The present study, with the strength of its large sample size, indicates an elevated risk among patients with dysrhythmia of developing SSNHL. The large, population-based data set from Taiwan allowed us to examine the risk factors for developing SSNHL with a low chance of selection bias. However, our study has some limitations. First, the diagnosis of SSNHL was based on secondary claims data rather than audiology examinations. Detailed audiometry data were not available; therefore, we could not correlate dysrhythmia with the severity of SSNHL. Second, more frequent hospital visits by patients with dysrhythmia than the general population may result in potential surveillance bias because they would have easier access to audiology examinations. Although this would overestimate the risk of SSNHL related to dysrhythmia, audiology examination is not a routine procedure during the therapeutic monitoring of dysrhythmia [61]. Third, some degrees of bias may occur because data regarding some suspected contributing risk factors of SSNHL were not available from the insurance data, such as personal history of alcohol and cigarette consumption and previous occupational or recreational noise exposure [62]. This resulted in a confounding covariate for which it is difficult to adjust. Fourth, this population-based study has its inherent limitation in exploring the underlying mechanism by which dysrhythmia was related to SSNHL. Although we proposed possible pathogenesis, such as hemodynamic change, to correlate dysrhythmia and SSNHL, not all kinds of dysrhythmia will lead to the systemic hemodynamic instability. Besides, correlation of the effect of anti-arrhythmic agents on the following occurrence of SSNHL is of interest. However, there are a variety of treatments of different types of dysrhythmia, including catheter ablation, anti-arrhythmic agents, as well as conservative treatment, and such investigations are beyond the scope of this study. Finally, our study was retrospective. Prospective clinical trials are mandatory to elucidate the causal relationship between dysrhythmia and SSNHL and to determine whether treatment of dysrhythmia affects the onset rate of SSNHL. Although the results of our study reached statistical significance and further explored the pathogenesis of SSNHL, we remind our readers to consider these limitations when interpreting the results of this study.

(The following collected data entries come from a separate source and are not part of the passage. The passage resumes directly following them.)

-- ==== Sys2Proof/Laws/Flags.lean ====
section
/-! SUPPORT. Every flag after every flag write, and the status words that are pushed and pulled. -/

namespace Sys2Proof.Machine

@[simp] theorem flagC_putC (b : Bool) (p : Byte) : flagC (putC b p) = b := by
  cases b <;> simp [flagC, putC, putBit]
@[simp] theorem flagZ_putC (b : Bool) (p : Byte) : flagZ (putC b p) = flagZ p := by
  cases b <;> simp [flagZ, putC, putBit]
@[simp] theorem flagI_putC (b : Bool) (p : Byte) : flagI (putC b p) = flagI p := by
  cases b <;> simp [flagI, putC, putBit]
@[simp] theorem flagD_putC (b : Bool) (p : Byte) : flagD (putC b p) = flagD p := by
  cases b <;> simp [flagD, putC, putBit]
@[simp] theorem flagB_putC (b : Bool) (p : Byte) : flagB (putC b p) = flagB p := by
  cases b <;> simp [flagB, putC, putBit]
@[simp] theorem flagU_putC (b : Bool) (p : Byte) : flagU (putC b p) = flagU p := by
  cases b <;> simp [flagU, putC, putBit]
@[simp] theorem flagV_putC (b : Bool) (p : Byte) : flagV (putC b p) = flagV p := by
  cases b <;> simp [flagV, putC, putBit]
@[simp] theorem flagN_putC (b : Bool) (p : Byte) : flagN (putC b p) = flagN p := by
  cases b <;> simp [flagN, putC, putBit]
@[simp] theorem flagC_putZ (b : Bool) (p : Byte) : flagC (putZ b p) = flagC p := by
  cases b <;> simp [flagC, putZ, putBit]
@[simp] theorem flagZ_putZ (b : Bool) (p : Byte) : flagZ (putZ b p) = b := by
  cases b <;> simp [flagZ, putZ, putBit]
@[simp] theorem flagI_putZ (b : Bool) (p : Byte) : flagI (putZ b p) = flagI p := by
  cases b <;> simp [flagI, putZ, putBit]
@[simp] theorem flagD_putZ (b : Bool) (p : Byte) : flagD (putZ b p) = flagD p := by
  cases b <;> simp [flagD, putZ, putBit]
@[simp] theorem flagB_putZ (b : Bool) (p : Byte) : flagB (putZ b p) = flagB p := by
  cases b <;> simp [flagB, putZ, putBit]
@[simp] theorem flagU_putZ (b : Bool) (p : Byte) : flagU (putZ b p) = flagU p := by
  cases b <;> simp [flagU, putZ, putBit]
@[simp] theorem flagV_putZ (b : Bool) (p : Byte) : flagV (putZ b p) = flagV p := by
  cases b <;> simp [flagV, putZ, putBit]
@[simp] theorem flagN_putZ (b : Bool) (p : Byte) : flagN (putZ b p) = flagN p := by
  cases b <;> simp [flagN, putZ, putBit]
@[simp] theorem flagC_putI (b : Bool) (p : Byte) : flagC (putI b p) = flagC p := by
  cases b <;> simp [flagC, putI, putBit]
@[simp] theorem flagZ_putI (b : Bool) (p : Byte) : flagZ (putI b p) = flagZ p := by
  cases b <;> simp [flagZ, putI, putBit]
@[simp] theorem flagI_putI (b : Bool) (p : Byte) : flagI (putI b p) = b := by
  cases b <;> simp [flagI, putI, putBit]
@[simp] theorem flagD_putI (b : Bool) (p : Byte) : flagD (putI b p) = flagD p := by
  cases b <;> simp [flagD, putI, putBit]
@[simp] theorem flagB_putI (b : Bool) (p : Byte) : flagB (putI b p) = flagB p := by
  cases b <;> simp [flagB, putI, putBit]
@[simp] theorem flagU_putI (b : Bool) (p : Byte) : flagU (putI b p) = flagU p := by
  cases b <;> simp [flagU, putI, putBit]
@[simp] theorem flagV_putI (b : Bool) (p : Byte) : flagV (putI b p) = flagV p := by
  cases b <;> simp [flagV, putI, putBit]
@[simp] theorem flagN_putI (b : Bool) (p : Byte) : flagN (putI b p) = flagN p := by
  cases b <;> simp [flagN, putI, putBit]
@[simp] theorem flagC_putD (b : Bool) (p : Byte) : flagC (putD b p) = flagC p := by
  cases b <;> simp [flagC, putD, putBit]
@[simp] theorem flagZ_putD (b : Bool) (p : Byte) : flagZ (putD b p) = flagZ p := by
  cases b <;> simp [flagZ, putD, putBit]
@[simp] theorem flagI_putD (b : Bool) (p : Byte) : flagI (putD b p) = flagI p := by
  cases b <;> simp [flagI, putD, putBit]
@[simp] theorem flagD_putD (b : Bool) (p : Byte) : flagD (putD b p) = b := by
  cases b <;> simp [flagD, putD, putBit]
@[simp] theorem flagB_putD (b : Bool) (p : Byte) : flagB (putD b p) = flagB p := by
  cases b <;> simp [flagB, putD, putBit]
@[simp] theorem flagU_putD (b : Bool) (p : Byte) : flagU (putD b p) = flagU p := by
  cases b <;> simp [flagU, putD, putBit]
@[simp] theorem flagV_putD (b : Bool) (p : Byte) : flagV (putD b p) = flagV p := by
  cases b <;> simp [flagV, putD, putBit]
@[simp] theorem flagN_putD (b : Bool) (p : Byte) : flagN (putD b p) = flagN p := by
  cases b <;> simp [flagN, putD, putBit]
@[simp] theorem flagC_putV (b : Bool) (p : Byte) : flagC (putV b p) = flagC p := by
  cases b <;> simp [flagC, putV, putBit]
@[simp] theorem flagZ_putV (b : Bool) (p : Byte) : flagZ (putV b p) = flagZ p := by
  cases b <;> simp [flagZ, putV, putBit]
@[simp] theorem flagI_putV (b : Bool) (p : Byte) : flagI (putV b p) = flagI p := by
  cases b <;> simp [flagI, putV, putBit]
@[simp] theorem flagD_putV (b : Bool) (p : Byte) : flagD (putV b p) = flagD p := by
  cases b <;> simp [flagD, putV, putBit]
@[simp] theorem flagB_putV (b : Bool) (p : Byte) : flagB (putV b p) = flagB p := by
  cases b <;> simp [flagB, putV, putBit]
@[simp] theorem flagU_putV (b : Bool) (p : Byte) : flagU (putV b p) = flagU p := by
  cases b <;> simp [flagU, putV, putBit]
@[simp] theorem flagV_putV (b : Bool) (p : Byte) : flagV (putV b p) = b := by
  cases b <;> simp [flagV, putV, putBit]
@[simp] theorem flagN_putV (b : Bool) (p : Byte) : flagN (putV b p) = flagN p := by
  cases b <;> simp [flagN, putV, putBit]
@[simp] theorem flagC_putN (b : Bool) (p : Byte) : flagC (putN b p) = flagC p := by
  cases b <;> simp [flagC, putN, putBit]
@[simp] theorem flagZ_putN (b : Bool) (p : Byte) : flagZ (putN b p) = flagZ p := by
  cases b <;> simp [flagZ, putN, putBit]
@[simp] theorem flagI_putN (b : Bool) (p : Byte) : flagI (putN b p) = flagI p := by
  cases b <;> simp [flagI, putN, putBit]
@[simp] theorem flagD_putN (b : Bool) (p : Byte) : flagD (putN b p) = flagD p := by
  cases b <;> simp [flagD, putN, putBit]
@[simp] theorem flagB_putN (b : Bool) (p : Byte) : flagB (putN b p) = flagB p := by
  cases b <;> simp [flagB, putN, putBit]
@[simp] theorem flagU_putN (b : Bool) (p : Byte) : flagU (putN b p) = flagU p := by
  cases b <;> simp [flagU, putN, putBit]
@[simp] theorem flagV_putN (b : Bool) (p : Byte) : flagV (putN b p) = flagV p := by
  cases b <;> simp [flagV, putN, putBit]
@[simp] theorem flagN_putN (b : Bool) (p : Byte) : flagN (putN b p) = b := by
  cases b <;> simp [flagN, putN, putBit]

@[simp] theorem flagZ_putZN (v p : Byte) : flagZ (putZN v p) = decide (v = 0#8) := by simp [putZN]
@[simp] theorem flagN_putZN (v p : Byte) : flagN (putZN v p) = v.getLsbD 7 := by simp [putZN]
@[simp] theorem flagC_putZN (v p : Byte) : flagC (putZN v p) = flagC p := by simp [putZN]
@[simp] theorem flagI_putZN (v p : Byte) : flagI (putZN v p) = flagI p := by simp [putZN]
@[simp] theorem flagD_putZN (v p : Byte) : flagD (putZN v p) = flagD p := by simp [putZN]
@[simp] theorem flagB_putZN (v p : Byte) : flagB (putZN v p) = flagB p := by simp [putZN]
@[simp] theorem flagU_putZN (v p : Byte) : flagU (putZN v p) = flagU p := by simp [putZN]
@[simp] theorem flagV_putZN (v p : Byte) : flagV (putZN v p) = flagV p := by simp [putZN]
@[simp] theorem flagC_pulledStatus (b : Byte) : flagC (pulledStatus b) = flagC b := by
  simp [flagC, pulledStatus]
@[simp] theorem flagZ_pulledStatus (b : Byte) : flagZ (pulledStatus b) = flagZ b := by
  simp [flagZ, pulledStatus]
@[simp] theorem flagI_pulledStatus (b : Byte) : flagI (pulledStatus b) = flagI b := by
  simp [flagI, pulledStatus]
@[simp] theorem flagD_pulledStatus (b : Byte) : flagD (pulledStatus b) = flagD b := by
  simp [flagD, pulledStatus]
@[simp] theorem flagB_pulledStatus (b : Byte) : flagB (pulledStatus b) = false := by
  simp [flagB, pulledStatus]
@[simp] theorem flagU_pulledStatus (b : Byte) : flagU (pulledStatus b) = true := by
  simp [flagU, pulledStatus]
@[simp] theorem flagV_pulledStatus (b : Byte) : flagV (pulledStatus b) = flagV b := by
  simp [flagV, pulledStatus]
@[simp] theorem flagN_pulledStatus (b : Byte) : flagN (pulledStatus b) = flagN b := by
  simp [flagN, pulledStatus]

theorem byte_ext_flags {p q : Byte} (h : ∀ f : Flag, f.value p = f.value q) : p = q := by
  apply BitVec.eq_of_getLsbD_eq
  intro i hi
  match i, hi with
  | 0, _ => exact h .c
  | 1, _ => exact h .z
  | 2, _ => exact h .i
  | 3, _ => exact h .d
  | 4, _ => exact h .b
  | 5, _ => exact h .u
  | 6, _ => exact h .v
  | 7, _ => exact h .n

/-- `Z` and `N` of a byte, as bit tests and as comparisons. -/
theorem byte_zero_iff (v : Byte) : decide (v = 0#8) = decide (v.toNat = 0) := by
  congr 1
  exact propext ⟨fun h => by rw [h]; rfl, fun h => BitVec.eq_of_toNat_eq h⟩

theorem byte_msb_iff (v : Byte) : v.getLsbD 7 = decide (128 ≤ v.toNat) := by
  rw [show v.getLsbD 7 = v.msb from rfl, BitVec.msb_eq_decide]

/-- A status with `U` set and `B` clear comes back from a push by an entry or by the program. -/
theorem pulledStatus_pushedByEntry (bflag : Bool) {p : Byte} (hu : flagU p = true) (hb : flagB p = false) :
    pulledStatus (pushedByEntry bflag p) = p := by
  apply byte_ext_flags
  intro f
  cases f <;> simp only [Flag.value, flagC_pulledStatus, flagZ_pulledStatus, flagI_pulledStatus, flagD_pulledStatus,
    flagB_pulledStatus, flagU_pulledStatus, flagV_pulledStatus, flagN_pulledStatus, hu, hb] <;>
    cases bflag <;> simp [pushedByEntry, flagC, flagZ, flagI, flagD, flagV, flagN]

theorem cpuInv_iff (c : Cpu) : c.inv = true ↔ flagU c.p = true ∧ flagB c.p = false := by
  simp [Cpu.inv]

end Sys2Proof.Machine
end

In conclusion, this study was the first to elucidate the association between dysrhythmia and SSNHL using a population-based database in Taiwan. Our findings support dysrhythmia as an independent risk factor for SSNHL. Based on the study results, clinicians managing patients with dysrhythmia should be aware of the increased risk of developing SSNHL, especially among patients aged <40 and >65 years, and counsel patients to seek medical advice immediately if they experience any acute change in their hearing ability.